【第二章】第八部分
防波堤がなくなれば、女の子という波がショタに押し寄せるのは必然である。
『ドスドスドスドス!』
「きゃああああ~!」
地響きを立てて女の子が遼斗をおしくらまんじゅうして、遼斗は有機物から、ただ悲鳴をあげるだけの壊れかけスピーカーという無機物へとメタモルフォーゼした。

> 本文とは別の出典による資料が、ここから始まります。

-- ==== Sys2Proof/Machine/Lane.lean ====
section
/-!
DEFINITION. Cross-lane operations (R60, R389, R399, R430, R431, R433).
-/
namespace Sys2Proof.Machine

/-- A lane's stored register is poisoned. -/
def State.badLane (s : State) (n : BitVec 6) (l : Nat) : Bool := s.blk.regIdx (s.thread l) (s.absReg n.toNat) ∈ s.blk.badRegs

/-- The source lane of a `SHFL`, from lane l, its index operand and the width (R430). -/
def shflGet (w _ : Nat) (x : W32) : Nat := x.toNat % w
def shflSlide (w l : Nat) (x : W32) : Nat :=
  let k : Int := (l : Int) + x.toInt
  if 0 ≤ k ∧ k < (w : Int) then k.toNat else l
def shflRot (w l : Nat) (x : W32) : Nat := (l + x.toNat) % w
def shflXor (w l : Nat) (x : W32) : Nat := Nat.xor l (x.toNat % w)

/-- `SHFL`: each active lane reads lane j, whatever its state (R60); ra may not name a port (R431). -/
def shfl (j : Nat → Nat → W32 → Nat) (c : BitVec 1) (b a d : BitVec 6) (s : State) : Res :=
  let idx : List VGroup := if c = 1 then [] else [VGroup.one b]
  let x (l : Nat) : W32 := if c = 1 then lo32 (s.S b.toNat) else s.V b.toNat l
  match s.gateForm (VGroup.one a :: idx) [VGroup.one d] false (s.namesPort [VGroup.one a]) with
  | some r => r
  | none =>
    let src (l : Nat) : Nat := j s.fl.width l (x l)
    if s.lanes.any (fun l => s.operandBad idx l || s.badLane a (src l)) then .poison
    else .go ((s.popPorts idx).setVs (s.lanes.map (fun l => ⟨d.toNat, l, s.rawV a.toNat (src l)⟩)))

/-- Write a lane mask: one uniform register, or an even pair at width 128 (R60). -/
def State.setMask (s : State) (n : Nat) (m : Mask) : State :=
  if s.fl.width = 128 then (s.setS n (m.setWidth 64)).setS (n + 1) ((m >>> 64).setWidth 64) else s.setS n (m.setWidth 64)
/-- An odd destination of a lane mask at width 128 (reason 9). -/
def State.maskBad (s : State) (d : BitVec 6) : Bool := s.fl.width = 128 && d.toNat % 2 = 1
/-- The predicate k of the active lanes. -/
def State.votes (s : State) (k : BitVec 3) : List Bool := s.lanes.map (fun l => s.P k.toNat l)

/-- `REDX`: a combination over the active lanes in ascending order (R430). -/
def redx (f : List W32 → W32) (a d : BitVec 6) (s : State) : Res :=
  match s.gate [VGroup.one a] [] false false with
  | some r => r
  | none => .go ((s.popPorts [VGroup.one a]).setS d.toNat (zext64 (f (s.lanes.map (fun l => s.V a.toNat l)))))
/-- The least and greatest signed words. -/
def leastS (l : List W32) : W32 := l.foldl (fun m x => if x.toInt < m.toInt then x else m) (l.headD 0)
def greatestS (l : List W32) : W32 := l.foldl (fun m x => if m.toInt < x.toInt then x else m) (l.headD 0)
/-- The FP32 sum in order; a NaN result is canonical, also with one lane (R430, R431). -/
def faddRed (l : List W32) : W32 :=
  let t := (l.drop 1).foldl (fun t x => fpAdd fmt32 t x.toNat) (l.headD 0).toNat
  BitVec.ofNat 32 (if (val32 t).isNan then fmt32.nanCode else t)
/-- `SCAN`: lane l receives the sum over the active lanes that `keep l` keeps (R430). -/
def scan (keep : Nat → Nat → Bool) (a d : BitVec 6) (s : State) : Res :=
  vecOp [VGroup.one a] [VGroup.one d]
    (fun s l => [⟨d.toNat, l, ((s.lanes.filter (fun j => keep j l)).map (fun j => s.V a.toNat j)).foldl (· + ·) 0⟩]) s
/-- A uniform read of one lane's stored register; ra may not name a port (R389, R433). -/
def laneRead (a d : BitVec 6) (j : Nat) (s : State) : Res :=
  match s.gateForm [VGroup.one a] [] false (s.namesPort [VGroup.one a]) with
  | some r => r
  | none => if s.badLane a j then .poison else .go (s.setS d.toNat (zext64 (s.rawV a.toNat j)))

/-- `SHFL.GET` (R430). -/
def execShflGet (c : BitVec 1) (b a d : BitVec 6) (s : State) : Host.Outcome State Fault Refusal :=
  floeOp (.shflGet c b a d) s (shfl shflGet c b a d)
/-- `SHFL.SLIDE` (R430). -/
def execShflSlide (c : BitVec 1) (b a d : BitVec 6) (s : State) : Host.Outcome State Fault Refusal :=
  floeOp (.shflSlide c b a d) s (shfl shflSlide c b a d)
/-- `SHFL.ROT` (R430). -/
def execShflRot (c : BitVec 1) (b a d : BitVec 6) (s : State) : Host.Outcome State Fault Refusal :=
  floeOp (.shflRot c b a d) s (shfl shflRot c b a d)
/-- `SHFL.XOR` (R430). -/
def execShflXor (c : BitVec 1) (b a d : BitVec 6) (s : State) : Host.Outcome State Fault Refusal :=
  floeOp (.shflXor c b a d) s (shfl shflXor c b a d)
/-- `LBC` (R389). -/
def execLbc (b a d : BitVec 6) (s : State) : Host.Outcome State Fault Refusal :=
  floeOp (.lbc b a d) s (fun s => laneRead a d ((s.S b.toNat).toNat % s.fl.width) s)
/-- `RFA` (R433). -/
def execRfa (a d : BitVec 6) (s : State) : Host.Outcome State Fault Refusal :=
  floeOp (.rfa a d) s (fun s => laneRead a d s.elected s)
/-- `VOTE.ALL` (R430). -/
def execVoteAll (k : BitVec 3) (d : BitVec 6) (s : State) : Host.Outcome State Fault Refusal :=
  floeOp (.voteAll k d) s (fun s => .go (s.setS d.toNat (w64 ((s.votes k).all id))))
/-- `VOTE.ANY` (R430). -/
def execVoteAny (k : BitVec 3) (d : BitVec 6) (s : State) : Host.Outcome State Fault Refusal :=
  floeOp (.voteAny k d) s (fun s => .go (s.setS d.toNat (w64 ((s.votes k).any id))))
/-- `VOTE.BALLOT` (R430, R431). -/
def execVoteBallot (k : BitVec 3) (d : BitVec 6) (s : State) : Host.Outcome State Fault Refusal :=
  floeOp (.voteBallot k d) s (fun s =>
    if s.maskBad d then .trap 9 else .go (s.setMask d.toNat (Mask.ofLanes (s.lanes.filter (fun l => s.P k.toNat l)))))
/-- `REDX.ADD` (R430). -/
def execRedxAdd (a d : BitVec 6) (s : State) : Host.Outcome State Fault Refusal :=
  floeOp (.redxAdd a d) s (redx (fun l => l.foldl (· + ·) 0) a d)
/-- `REDX.MIN` (R430). -/
def execRedxMin (a d : BitVec 6) (s : State) : Host.Outcome State Fault Refusal :=
  floeOp (.redxMin a d) s (redx leastS a d)
/-- `REDX.MAX` (R430). -/
def execRedxMax (a d : BitVec 6) (s : State) : Host.Outcome State Fault Refusal :=
  floeOp (.redxMax a d) s (redx greatestS a d)
/-- `REDX.FADD` (R430, R431). -/
def execRedxFadd (a d : BitVec 6) (s : State) : Host.Outcome State Fault Refusal :=
  floeOp (.redxFadd a d) s (redx faddRed a d)
/-- `SCAN.ADD` (R430). -/
def execScanAdd (a d : BitVec 6) (s : State) : Host.Outcome State Fault Refusal :=
  floeOp (.scanAdd a d) s (scan (fun j l => j ≤ l) a d)
/-- `SCAN.ADDX` (R430). -/
def execScanAddx (a d : BitVec 6) (s : State) : Host.Outcome State Fault Refusal :=
  floeOp (.scanAddx a d) s (scan (fun j l => j < l) a d)
/-- `MATCH` (R399). -/
def execMatchLanes (a d : BitVec 6) (s : State) : Host.Outcome State Fault Refusal :=
  floeOp (.matchLanes a d) s (fun s =>
    match s.gate [VGroup.one a] [] (s.maskBad d) false with
    | some r => r
    | none => .go ((s.popPorts [VGroup.one a]).setMask d.toNat
        (Mask.ofLanes (s.lanes.filter (fun l => s.V a.toNat l = s.V a.toNat s.elected)))))

end Sys2Proof.Machine
end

女の子集団が遼斗に接触しようとしたその時、神の声が聞こえた。
「みんな~。おやつの時間ですよ~。」
若い幼稚園の保母さんのおやつタイムを告げる呼び声。
「「「「「「「「「「「「「「「「「「「「「「「「「「「は~い!」」」」」」」」」」」」」」」」」」」」」」」」
幼女は原則として、男の子よりもお菓子を選択するゆえに、遼斗の前から立ち去った。
助かった。
「毎日これだから、幼稚園はキライなんだよ。でも女の子がコワいなんてことはないんだからなっ。」
涙目を隠しつつ、突っ張る遼斗。
「へへん。どうだ、ボクは女の子にもつよいところをしめせただろう。」
一転、胸を張って強さを誇示する遼斗。
みつあみツインテのまん丸目の幼女が、遼斗の肩を捕まえた。
「あっ、りょうとくん。あたし、おやつよりりょうとくんのほうがすき。みんながいなくなって、コクることができてよかった!」
幼女に話しかけられた遼斗は、突然のことで一分間フリーズした。
「お、お、女の子に声をかけられた。かたをつかまれた。こ、こ、こ、コワい~!バタン。」
万事休すの遼斗は泡を吹いて、仰向けに倒れた。
腹を上にして泳ぐ金魚状態の遼斗。
「これが王子の実態なの?王子って本当に女子恐怖症なんだ?でもおかしいわ。今、こうしてあたしを見てるのは、どこの誰よ。」
「それはこのガラスハイテクメガネ、名付けて、『女子キャンセラーグラス』のおかげだよ。特殊偏光レンズが入っていて、女の子の画像は老若男女を問わず、野菜に見えるようになっているんだ。」
「ハイテクの割にはずいぶん古典的ねえ。だからあたしがここにいても大丈夫なんだ。どれ。そのメガネをよく見せてよ。」
玲羅はずけずけと遼斗に近づいて、いきなりメガネを奪った。